REQUIREMENT: Repeat exactly the lines of the entries below from the one with "def sched_sla_B : List" through the one with "def exec_sla_C (s", both ends included, and nothing else.

Stored data entries
====================

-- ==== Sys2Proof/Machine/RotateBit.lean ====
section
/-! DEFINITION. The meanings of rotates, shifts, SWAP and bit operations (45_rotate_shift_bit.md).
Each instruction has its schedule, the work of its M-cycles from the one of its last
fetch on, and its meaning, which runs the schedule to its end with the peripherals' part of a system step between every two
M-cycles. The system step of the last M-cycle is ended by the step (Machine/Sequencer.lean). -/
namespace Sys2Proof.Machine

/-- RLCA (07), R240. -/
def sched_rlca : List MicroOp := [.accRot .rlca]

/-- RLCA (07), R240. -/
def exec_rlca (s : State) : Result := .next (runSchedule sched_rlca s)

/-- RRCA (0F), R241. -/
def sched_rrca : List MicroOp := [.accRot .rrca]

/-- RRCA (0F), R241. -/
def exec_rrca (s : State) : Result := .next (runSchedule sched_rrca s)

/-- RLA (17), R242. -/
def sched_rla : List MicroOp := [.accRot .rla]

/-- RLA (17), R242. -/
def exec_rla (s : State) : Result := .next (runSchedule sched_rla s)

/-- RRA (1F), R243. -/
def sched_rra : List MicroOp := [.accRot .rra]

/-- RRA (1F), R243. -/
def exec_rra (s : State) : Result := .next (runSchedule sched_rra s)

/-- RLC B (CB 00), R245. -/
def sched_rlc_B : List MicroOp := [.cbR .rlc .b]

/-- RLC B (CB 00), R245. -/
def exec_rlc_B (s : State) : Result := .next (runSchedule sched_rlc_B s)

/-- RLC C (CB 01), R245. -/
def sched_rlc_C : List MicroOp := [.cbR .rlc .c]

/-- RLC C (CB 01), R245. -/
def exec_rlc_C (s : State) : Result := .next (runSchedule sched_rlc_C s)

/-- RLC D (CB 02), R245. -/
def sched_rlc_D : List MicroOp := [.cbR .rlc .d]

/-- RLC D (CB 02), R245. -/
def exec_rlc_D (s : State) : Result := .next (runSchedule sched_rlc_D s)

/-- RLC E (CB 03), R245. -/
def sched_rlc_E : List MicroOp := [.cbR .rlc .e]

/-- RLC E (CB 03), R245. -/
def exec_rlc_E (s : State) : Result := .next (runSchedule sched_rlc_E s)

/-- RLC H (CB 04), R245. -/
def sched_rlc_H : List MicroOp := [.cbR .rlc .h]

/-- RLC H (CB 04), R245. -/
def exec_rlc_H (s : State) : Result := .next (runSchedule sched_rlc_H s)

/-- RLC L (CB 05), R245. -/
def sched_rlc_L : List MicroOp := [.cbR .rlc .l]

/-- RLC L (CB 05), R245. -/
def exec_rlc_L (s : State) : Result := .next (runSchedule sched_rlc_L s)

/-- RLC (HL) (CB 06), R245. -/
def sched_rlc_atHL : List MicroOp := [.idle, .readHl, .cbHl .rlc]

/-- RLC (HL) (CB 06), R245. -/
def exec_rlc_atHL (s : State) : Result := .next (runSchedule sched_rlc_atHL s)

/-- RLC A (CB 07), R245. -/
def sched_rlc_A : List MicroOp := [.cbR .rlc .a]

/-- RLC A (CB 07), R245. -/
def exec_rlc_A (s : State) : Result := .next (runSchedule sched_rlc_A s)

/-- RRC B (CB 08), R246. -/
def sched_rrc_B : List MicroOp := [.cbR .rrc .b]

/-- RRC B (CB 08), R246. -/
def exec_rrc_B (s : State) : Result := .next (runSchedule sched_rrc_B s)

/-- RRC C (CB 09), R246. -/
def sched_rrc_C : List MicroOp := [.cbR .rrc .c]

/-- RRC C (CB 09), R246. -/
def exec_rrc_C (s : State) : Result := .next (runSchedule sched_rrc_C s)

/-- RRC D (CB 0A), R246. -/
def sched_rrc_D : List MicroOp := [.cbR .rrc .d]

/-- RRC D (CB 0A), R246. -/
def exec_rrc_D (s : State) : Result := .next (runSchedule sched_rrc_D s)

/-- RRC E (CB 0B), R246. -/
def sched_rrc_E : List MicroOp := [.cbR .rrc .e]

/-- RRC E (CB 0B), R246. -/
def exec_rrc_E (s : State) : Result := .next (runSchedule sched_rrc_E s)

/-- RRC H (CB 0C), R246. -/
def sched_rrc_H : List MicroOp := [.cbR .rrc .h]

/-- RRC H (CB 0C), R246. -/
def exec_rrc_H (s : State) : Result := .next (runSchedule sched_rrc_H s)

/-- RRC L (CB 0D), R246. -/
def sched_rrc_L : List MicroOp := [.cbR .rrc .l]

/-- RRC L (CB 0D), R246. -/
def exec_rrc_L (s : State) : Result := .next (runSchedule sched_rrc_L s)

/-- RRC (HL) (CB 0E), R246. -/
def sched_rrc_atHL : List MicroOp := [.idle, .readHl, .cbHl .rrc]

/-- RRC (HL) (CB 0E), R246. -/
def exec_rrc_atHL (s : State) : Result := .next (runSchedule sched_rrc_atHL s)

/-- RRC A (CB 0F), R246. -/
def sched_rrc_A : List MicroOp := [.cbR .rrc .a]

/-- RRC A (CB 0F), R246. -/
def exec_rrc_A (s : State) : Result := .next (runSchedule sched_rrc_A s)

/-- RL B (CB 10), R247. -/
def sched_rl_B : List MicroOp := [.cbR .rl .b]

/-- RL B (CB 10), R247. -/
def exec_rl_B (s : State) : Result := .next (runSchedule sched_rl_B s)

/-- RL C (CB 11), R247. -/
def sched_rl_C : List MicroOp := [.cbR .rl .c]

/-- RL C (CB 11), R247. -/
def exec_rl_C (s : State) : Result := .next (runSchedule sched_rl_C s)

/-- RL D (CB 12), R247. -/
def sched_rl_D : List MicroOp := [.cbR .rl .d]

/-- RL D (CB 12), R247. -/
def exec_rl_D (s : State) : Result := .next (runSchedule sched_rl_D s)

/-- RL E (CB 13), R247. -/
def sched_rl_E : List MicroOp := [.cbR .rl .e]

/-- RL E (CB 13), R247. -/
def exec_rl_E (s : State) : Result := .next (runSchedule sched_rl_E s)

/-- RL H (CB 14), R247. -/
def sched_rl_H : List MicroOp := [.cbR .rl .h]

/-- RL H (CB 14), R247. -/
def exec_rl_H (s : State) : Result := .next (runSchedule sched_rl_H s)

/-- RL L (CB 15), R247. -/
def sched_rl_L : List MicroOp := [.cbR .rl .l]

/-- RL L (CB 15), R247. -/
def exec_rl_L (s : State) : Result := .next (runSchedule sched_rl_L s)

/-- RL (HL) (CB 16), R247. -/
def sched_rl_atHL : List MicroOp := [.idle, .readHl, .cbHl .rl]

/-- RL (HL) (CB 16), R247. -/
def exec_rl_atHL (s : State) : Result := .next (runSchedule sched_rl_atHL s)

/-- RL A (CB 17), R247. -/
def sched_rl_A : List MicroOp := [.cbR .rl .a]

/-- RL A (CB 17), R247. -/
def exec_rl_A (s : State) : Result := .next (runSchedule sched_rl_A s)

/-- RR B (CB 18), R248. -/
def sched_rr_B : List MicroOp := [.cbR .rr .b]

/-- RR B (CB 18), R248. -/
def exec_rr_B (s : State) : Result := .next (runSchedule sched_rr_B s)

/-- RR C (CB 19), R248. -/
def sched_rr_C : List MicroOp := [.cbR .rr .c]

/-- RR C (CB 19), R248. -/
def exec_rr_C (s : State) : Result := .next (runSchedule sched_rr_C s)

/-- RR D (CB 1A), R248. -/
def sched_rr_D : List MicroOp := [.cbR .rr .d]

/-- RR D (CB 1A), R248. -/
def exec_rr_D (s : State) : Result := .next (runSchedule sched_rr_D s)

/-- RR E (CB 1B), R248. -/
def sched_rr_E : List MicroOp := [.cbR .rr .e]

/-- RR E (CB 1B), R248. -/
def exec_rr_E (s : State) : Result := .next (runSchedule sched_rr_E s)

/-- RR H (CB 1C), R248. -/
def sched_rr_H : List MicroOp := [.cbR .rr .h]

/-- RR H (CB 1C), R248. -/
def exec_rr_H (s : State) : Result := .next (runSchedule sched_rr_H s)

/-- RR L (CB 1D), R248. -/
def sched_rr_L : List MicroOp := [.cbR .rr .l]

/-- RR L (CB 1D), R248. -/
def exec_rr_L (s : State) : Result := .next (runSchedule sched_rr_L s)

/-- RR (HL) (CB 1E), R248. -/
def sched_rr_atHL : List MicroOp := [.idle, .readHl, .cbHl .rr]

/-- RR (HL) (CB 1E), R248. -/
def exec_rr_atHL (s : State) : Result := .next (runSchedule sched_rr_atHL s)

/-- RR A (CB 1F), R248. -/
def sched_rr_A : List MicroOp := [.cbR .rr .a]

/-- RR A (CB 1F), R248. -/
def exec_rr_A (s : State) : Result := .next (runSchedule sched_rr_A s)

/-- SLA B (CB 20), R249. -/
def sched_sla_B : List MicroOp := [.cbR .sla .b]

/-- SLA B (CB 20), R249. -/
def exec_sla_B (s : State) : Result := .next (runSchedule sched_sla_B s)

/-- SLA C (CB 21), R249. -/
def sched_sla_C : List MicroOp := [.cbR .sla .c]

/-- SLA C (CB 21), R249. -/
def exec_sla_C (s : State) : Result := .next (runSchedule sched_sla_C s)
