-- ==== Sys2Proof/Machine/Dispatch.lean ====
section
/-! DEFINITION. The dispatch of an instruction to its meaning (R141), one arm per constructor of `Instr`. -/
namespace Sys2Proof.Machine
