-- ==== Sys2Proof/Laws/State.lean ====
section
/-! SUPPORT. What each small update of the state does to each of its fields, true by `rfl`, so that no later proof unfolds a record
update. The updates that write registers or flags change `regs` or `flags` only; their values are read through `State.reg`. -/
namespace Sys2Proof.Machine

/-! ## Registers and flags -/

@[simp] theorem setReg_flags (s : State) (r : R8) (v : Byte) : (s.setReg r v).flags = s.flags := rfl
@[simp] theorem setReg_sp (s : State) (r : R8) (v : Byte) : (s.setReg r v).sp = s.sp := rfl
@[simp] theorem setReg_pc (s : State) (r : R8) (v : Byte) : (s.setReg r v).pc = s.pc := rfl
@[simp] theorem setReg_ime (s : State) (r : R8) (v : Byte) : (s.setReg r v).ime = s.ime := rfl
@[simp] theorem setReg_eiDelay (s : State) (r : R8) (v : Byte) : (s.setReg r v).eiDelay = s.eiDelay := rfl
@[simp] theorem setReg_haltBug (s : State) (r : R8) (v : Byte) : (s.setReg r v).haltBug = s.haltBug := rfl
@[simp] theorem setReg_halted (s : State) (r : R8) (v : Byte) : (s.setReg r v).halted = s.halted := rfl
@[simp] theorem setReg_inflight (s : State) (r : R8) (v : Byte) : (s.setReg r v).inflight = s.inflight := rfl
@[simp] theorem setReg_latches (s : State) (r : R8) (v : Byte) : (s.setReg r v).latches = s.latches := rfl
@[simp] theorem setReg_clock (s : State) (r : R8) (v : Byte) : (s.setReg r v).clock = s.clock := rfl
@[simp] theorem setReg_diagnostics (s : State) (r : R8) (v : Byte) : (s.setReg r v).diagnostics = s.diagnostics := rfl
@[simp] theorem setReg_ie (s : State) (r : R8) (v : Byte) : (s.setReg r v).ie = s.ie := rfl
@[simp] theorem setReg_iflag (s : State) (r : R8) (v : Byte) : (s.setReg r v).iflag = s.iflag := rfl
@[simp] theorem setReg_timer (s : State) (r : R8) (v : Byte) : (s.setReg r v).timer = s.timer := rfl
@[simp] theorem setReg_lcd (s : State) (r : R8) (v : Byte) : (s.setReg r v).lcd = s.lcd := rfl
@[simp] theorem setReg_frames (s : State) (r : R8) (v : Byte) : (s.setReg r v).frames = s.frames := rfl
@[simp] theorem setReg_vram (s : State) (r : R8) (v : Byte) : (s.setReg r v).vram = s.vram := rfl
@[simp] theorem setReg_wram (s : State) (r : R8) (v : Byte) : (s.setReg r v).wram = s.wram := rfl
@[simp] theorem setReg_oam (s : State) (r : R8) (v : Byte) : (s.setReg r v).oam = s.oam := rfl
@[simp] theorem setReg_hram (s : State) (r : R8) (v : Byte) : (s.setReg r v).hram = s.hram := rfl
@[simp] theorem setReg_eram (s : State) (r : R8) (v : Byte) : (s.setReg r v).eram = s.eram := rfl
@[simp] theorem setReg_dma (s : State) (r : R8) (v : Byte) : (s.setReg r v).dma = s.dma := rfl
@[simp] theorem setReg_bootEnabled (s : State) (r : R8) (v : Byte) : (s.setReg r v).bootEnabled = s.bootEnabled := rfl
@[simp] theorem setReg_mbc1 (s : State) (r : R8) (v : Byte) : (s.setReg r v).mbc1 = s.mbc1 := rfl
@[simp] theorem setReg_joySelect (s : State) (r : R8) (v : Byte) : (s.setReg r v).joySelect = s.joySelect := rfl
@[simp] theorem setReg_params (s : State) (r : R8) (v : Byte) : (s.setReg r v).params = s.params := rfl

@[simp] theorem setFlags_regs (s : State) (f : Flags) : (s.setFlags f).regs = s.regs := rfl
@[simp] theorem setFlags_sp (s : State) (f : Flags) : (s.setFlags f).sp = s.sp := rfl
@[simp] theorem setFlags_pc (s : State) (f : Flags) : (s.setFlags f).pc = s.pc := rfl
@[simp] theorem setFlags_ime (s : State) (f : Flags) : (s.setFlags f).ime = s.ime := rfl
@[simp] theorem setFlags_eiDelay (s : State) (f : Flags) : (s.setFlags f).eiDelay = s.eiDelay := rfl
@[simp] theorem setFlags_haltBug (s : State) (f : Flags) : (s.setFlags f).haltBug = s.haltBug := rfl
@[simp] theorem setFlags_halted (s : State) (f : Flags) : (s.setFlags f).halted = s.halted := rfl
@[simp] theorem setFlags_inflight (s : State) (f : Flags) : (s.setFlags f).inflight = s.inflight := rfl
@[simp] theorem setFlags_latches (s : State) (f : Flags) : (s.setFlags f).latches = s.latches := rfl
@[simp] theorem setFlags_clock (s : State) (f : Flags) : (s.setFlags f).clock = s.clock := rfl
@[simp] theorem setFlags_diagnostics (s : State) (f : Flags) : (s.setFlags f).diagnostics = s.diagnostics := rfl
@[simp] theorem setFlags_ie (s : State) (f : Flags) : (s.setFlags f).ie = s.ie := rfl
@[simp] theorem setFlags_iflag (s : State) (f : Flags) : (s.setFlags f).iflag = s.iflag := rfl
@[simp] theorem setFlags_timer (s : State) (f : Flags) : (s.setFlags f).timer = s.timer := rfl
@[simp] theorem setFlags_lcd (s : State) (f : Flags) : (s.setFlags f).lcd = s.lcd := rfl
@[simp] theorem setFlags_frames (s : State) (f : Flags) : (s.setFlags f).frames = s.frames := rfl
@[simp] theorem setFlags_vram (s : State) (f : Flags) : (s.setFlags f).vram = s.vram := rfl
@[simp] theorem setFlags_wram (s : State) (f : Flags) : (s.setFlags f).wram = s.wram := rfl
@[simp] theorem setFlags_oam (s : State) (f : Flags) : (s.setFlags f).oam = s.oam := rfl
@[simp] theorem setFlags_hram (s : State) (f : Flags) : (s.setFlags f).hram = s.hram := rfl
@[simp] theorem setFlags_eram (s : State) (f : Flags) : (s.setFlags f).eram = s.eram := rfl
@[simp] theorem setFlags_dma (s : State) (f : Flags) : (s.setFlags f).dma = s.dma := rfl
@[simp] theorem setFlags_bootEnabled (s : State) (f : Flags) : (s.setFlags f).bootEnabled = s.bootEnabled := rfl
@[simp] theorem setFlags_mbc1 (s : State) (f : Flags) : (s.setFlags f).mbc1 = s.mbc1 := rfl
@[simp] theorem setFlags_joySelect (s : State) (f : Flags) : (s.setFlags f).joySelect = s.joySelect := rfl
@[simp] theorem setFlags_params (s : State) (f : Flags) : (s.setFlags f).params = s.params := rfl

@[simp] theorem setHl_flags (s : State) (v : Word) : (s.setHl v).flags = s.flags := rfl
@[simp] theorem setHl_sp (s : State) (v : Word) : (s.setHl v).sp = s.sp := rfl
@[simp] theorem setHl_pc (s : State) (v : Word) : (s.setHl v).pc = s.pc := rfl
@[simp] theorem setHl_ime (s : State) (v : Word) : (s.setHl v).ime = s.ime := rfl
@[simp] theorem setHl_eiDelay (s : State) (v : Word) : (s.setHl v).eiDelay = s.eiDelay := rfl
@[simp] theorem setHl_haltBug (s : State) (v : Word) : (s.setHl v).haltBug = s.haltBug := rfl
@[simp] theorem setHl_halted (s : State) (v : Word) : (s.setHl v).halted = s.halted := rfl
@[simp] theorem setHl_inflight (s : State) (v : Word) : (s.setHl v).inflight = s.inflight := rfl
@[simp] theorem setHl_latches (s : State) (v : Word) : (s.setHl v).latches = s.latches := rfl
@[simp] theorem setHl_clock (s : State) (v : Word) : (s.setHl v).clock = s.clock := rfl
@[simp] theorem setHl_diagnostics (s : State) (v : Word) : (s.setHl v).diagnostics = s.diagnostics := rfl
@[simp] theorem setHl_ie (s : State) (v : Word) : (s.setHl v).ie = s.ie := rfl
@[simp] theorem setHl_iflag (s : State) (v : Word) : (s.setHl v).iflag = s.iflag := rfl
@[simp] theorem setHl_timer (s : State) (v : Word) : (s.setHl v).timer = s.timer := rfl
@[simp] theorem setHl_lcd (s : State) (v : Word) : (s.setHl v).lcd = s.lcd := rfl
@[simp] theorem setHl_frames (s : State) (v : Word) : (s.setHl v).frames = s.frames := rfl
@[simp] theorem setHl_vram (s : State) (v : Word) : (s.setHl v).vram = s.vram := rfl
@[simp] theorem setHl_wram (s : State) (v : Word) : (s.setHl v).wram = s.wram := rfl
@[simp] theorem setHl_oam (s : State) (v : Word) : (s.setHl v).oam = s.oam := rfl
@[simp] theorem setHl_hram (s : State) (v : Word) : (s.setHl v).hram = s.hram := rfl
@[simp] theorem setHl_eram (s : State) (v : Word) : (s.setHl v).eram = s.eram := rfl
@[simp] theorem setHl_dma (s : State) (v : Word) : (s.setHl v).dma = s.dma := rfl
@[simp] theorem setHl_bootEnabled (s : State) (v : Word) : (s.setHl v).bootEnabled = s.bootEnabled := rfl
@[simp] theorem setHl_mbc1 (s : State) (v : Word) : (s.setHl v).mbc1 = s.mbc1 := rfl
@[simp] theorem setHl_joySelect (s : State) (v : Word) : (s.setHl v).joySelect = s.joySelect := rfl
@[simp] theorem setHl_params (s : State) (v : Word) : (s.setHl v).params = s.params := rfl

====================

RESPONSE AREA:
def sched_sla_B : List MicroOp := [.cbR .sla .b]

/-- SLA B (CB 20), R249. -/
def exec_sla_B (s : State) : Result := .next (runSchedule sched_sla_B s)

/-- SLA C (CB 21), R249. -/
def sched_sla_C : List MicroOp := [.cbR .sla .c]

/-- SLA C (CB 21), R249. -/
def exec_sla_C (s : State) : Result := .next (runSchedule sched_sla_C s)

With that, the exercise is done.